Embarrassing unfinished works from great writers
QUESTION | Dear ed, I often hear about great writers, composers, and scientists leaving behind unfinished works at their death, or about recently unearthed works which remain unedited. Why is it so hard to get my hands on these?
Steve Musto
Wheaton, IL
ed SPEAKS | Dear Steve, the reason is simple: Great artists get old, get nutty, and can crank out some pretty embarrassing stuff. Some people think it's better to keep this stuff under wraps than to smudge a great reputation or slay some sacred cows. Take a look at some of the stuff from my own vault, and I think you'll agree with them:
William Shakespeare
Timaeus' soliloquy from the unfinished Man From Pantalona
Ah! These tights! How doth they beset me with emasculation! Such star-crossed hosiery! Yea, verily, they ride up like the steeds of black Tartarus! Oh, but nay! Nay! When mother dear declareth, 'Pish, child! Tis most suitable for prancing!' But would not denim of Levi or a sensible Chino prance as sweet? Fie on these leggings! Yet ... soft ... would that they came in a gentle pastel. Then a mite my heart's bile should sweeten.
ee cummings
An uncollected poem
this darn
typewriter
has no
stinking
shift key.
Plato
From the unfinished Socratic dialogue, "Au Naturel"
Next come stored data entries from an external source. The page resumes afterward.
/-- The lowest offset of a nonzero Reserved byte, or 2 for Reserved FLAGS bits. -/
def reservedFault (op : Nat) (b : List Byte) : Option Nat :=
  if 8 ≤ leAt b 2 2 then some 2 else lowest ((reservedBytes op).filter (fun o => b.getD o 0 != 0))

/-- Offset, within the body, of the first argument out of range (Table 06-5), with what each needs. -/
def argFault (c : QCmd) : Option Nat :=
  let t := fun (l : List (Bool × Nat)) => (l.find? (fun p => !p.1)).map (fun p => p.2)
  match c.op with
  | 0x10 => t [(decide (1 ≤ c.body 0x10 8 ∧ c.body 0x10 8 ≤ 2 ^ 36), 0x10), (decide (c.body 0x18 1 ≤ 2), 0x18),
               (decide (c.body 0x19 1 ≤ 2), 0x19)]
  | 0x20 => t [(c.body 0 8 % 64 == 0, 0), (c.body 0x10 8 % 16 == 0, 0x10), (decide (c.body 0x18 2 ≤ 4096), 0x18)]
  | 0x30 => t [(c.body 0 8 % 64 == 0, 0), (decide (128 ≤ c.body 8 4 ∧ c.body 8 4 ≤ 2 ^ 26), 8)]
  | 0x32 => t [(decide (1 ≤ c.body 4 2 ∧ c.body 4 2 ≤ 384), 4), (decide (1 ≤ c.body 6 2 ∧ c.body 6 2 ≤ 64), 6)]
  | 0x40 => t [(c.body 0 8 != 0, 0), (decide (1 ≤ c.body 0x10 4 ∧ c.body 0x10 4 ≤ 2 ^ 20), 0x10),
               (decide (1 ≤ c.body 0x14 4 ∧ c.body 0x14 4 ≤ 2 ^ 20), 0x14), (decide (c.body 0x24 1 ≤ 7), 0x24)]
  | 0x41 => t [(decide (1 ≤ c.body 0x10 4 ∧ c.body 0x10 4 ≤ 2 ^ 20), 0x10)]
  | 0x50 => t [(decide (c.body 0 2 ≤ 255), 0)]
  | 0x51 => t [(decide (c.body 0 2 ≤ 255), 0)]
  | _ => none

/-- Checks 1 to 4 of R233: status and DETAIL of the first that fails. -/
def QCmd.check (c : QCmd) : Option (Nat × Nat) :=
  if c.bytes.length < 48 || c.bytes.length != 48 + leAt c.bytes 4 4 then some (2, 4)
  else match bodyLen c.op with
    | none => some (1, 0)
    | some n =>
      if leAt c.bytes 4 4 ≠ n then some (2, 4)
      else match reservedFault c.op c.bytes with
        | some o => some (2, o)
        | none =>
          if c.wait && decide (255 < c.waitFence) then some (3, 0x10)
          else if c.signal && decide (255 < c.signalFence) then some (3, 0x12)
          else match argFault c with
            | some o => some (3, 48 + o)
            | none => none

/-- The buffers of a chain: ring descriptors that are not indirect, then the indirect table's entries. -/
def chainBufs (r : ChainRead) : List Desc := r.ring.filter (fun d => !tst d.flags 2) ++
  (if r.ring.any (fun d => tst d.flags 2) then r.table else [])

/-- A readable buffer follows a writable one. -/
def readAfterWrite : List Desc → Bool
  | [] => false
  | d :: t => (tst d.flags 1 && t.any (fun e => !tst e.flags 1)) || readAfterWrite t

/-- The chain violates a condition of R226. -/
def chainBad (r : ChainRead) : Bool :=
  let b := chainBufs r
  decide (16 < b.length) || b.any (fun d => d.len == 0) || readAfterWrite b ||
    r.ring.any (fun d => tst d.flags 2 && (tst d.flags 0 || d.len % 16 != 0 || decide (256 < d.len) || d.len == 0)) ||
    (r.ring.any (fun d => tst d.flags 2) && r.table.any (fun d => tst d.flags 2))

/-- Descriptor `i` after the available position shows available (packed ring, virtio 1.2 section 2.8). -/
def State.showsAvail (s : State) (n q i : Nat) (d : Desc) : Bool :=
  let x := s.queue n q
  let size := s.fld (F.QIF_Q_SIZE_SIZE n q)
  let w := if x.availPos + i < size then x.availWrap else !x.availWrap
  tst d.flags 7 == w && tst d.flags 15 == !w

/-- Descriptors between the available position and the doorbell's position. -/
def State.bellDist (s : State) (n q bell : Nat) : Nat :=
  let x := s.queue n q
  let size := s.fld (F.QIF_Q_SIZE_SIZE n q)
  let here := x.availPos + size * b2n x.availWrap
  let there := bell % 2 ^ 15 + size * bitOf bell 15
  (there + 2 * size - here) % (2 * size)

/-- The fetch of one chain that passed R224 to R227: its command joins the queue, or ends at once at a check of R233. -/
def State.takeChain (s : State) (n q : Nat) (r : ChainRead) : State :=
  let size := s.fld (F.QIF_Q_SIZE_SIZE n q)
  let uid := s.sch.nextUid
  let c0 : QCmd := { uid := uid, id := (r.ring.getLast?.map Desc.id).getD 0, descs := r.ring.length,
                     outs := ((chainBufs r).filter (fun d => tst d.flags 1)).map (fun d => (d.addr, d.len)),
                     bytes := r.bytes.getD [], phase := 0, status := 0, detail := 0, result := 0, waitTick := none }
  let s1 : State := { s with sch := { s.sch with nextUid := uid + 1 } }
  let s2 := s1.modQueue n q (fun x =>
    { x with cmds := x.cmds ++ [c0], availPos := (x.availPos + r.ring.length) % size,
             availWrap := if x.availPos + r.ring.length < size then x.availWrap else !x.availWrap })
  if r.bytes.isNone then s2.endCmd n q uid 5 0 0
  else match c0.check with
    | some (st, d) => s2.endCmd n q uid st d 0
    | none => s2

/-- CHAIN_FETCH: after a doorbell, the part fetches the chain at the next available position (R224 to R228, R233). -/
def execChainFetch (n q : Nat) (r : ChainRead) (s : State) : Res :=
  match (s.queue n q).bell with
  | none => .next s
  | some bell =>
    let size := s.fld (F.QIF_Q_SIZE_SIZE n q)
    if !s.mayFetch n q then .next s
    else if size ≤ bell % 2 ^ 15 then .next (s.queueError n q 7)
    else
      let dist := s.bellDist n q bell
      if dist = 0 then .next (s.modQueue n q (fun x => { x with bell := none }))
      else if !r.ok then .next (s.queueError n q 6)
      else if r.ring.isEmpty then .next s
      else if decide (dist < r.ring.length) || (r.ring.zipIdx).any (fun p => !s.showsAvail n q p.2 p.1) then
        .next (s.queueError n q 3)
      else if chainBad r then .next (s.queueError n q 2)
      else if (((chainBufs r).filter (fun d => tst d.flags 1)).foldl (fun t d => t + d.len) 0) < 32 then .next (s.queueError n q 4)
      else if (s.queue n q).cmds.any (fun c => some c.id == r.ring.getLast?.map Desc.id) then .next (s.queueError n q 5)
      else .next (s.takeChain n q r)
SOCRATES: So then, Vacuous, can a man be both clothed and unclothed?
VACUOUS: It cannot be so, Socrates.
SOCRATES: And if clothing is not an option, what then?
VACUOUS: Why, then he would be nude.
SOCRATES: It seems inevitable.
VACUOUS: Indeed, it seems so.
I won't even bother including the missing pages from Walden where Thoreau pines for cable TV and a jacuzzi. I think you get the picture.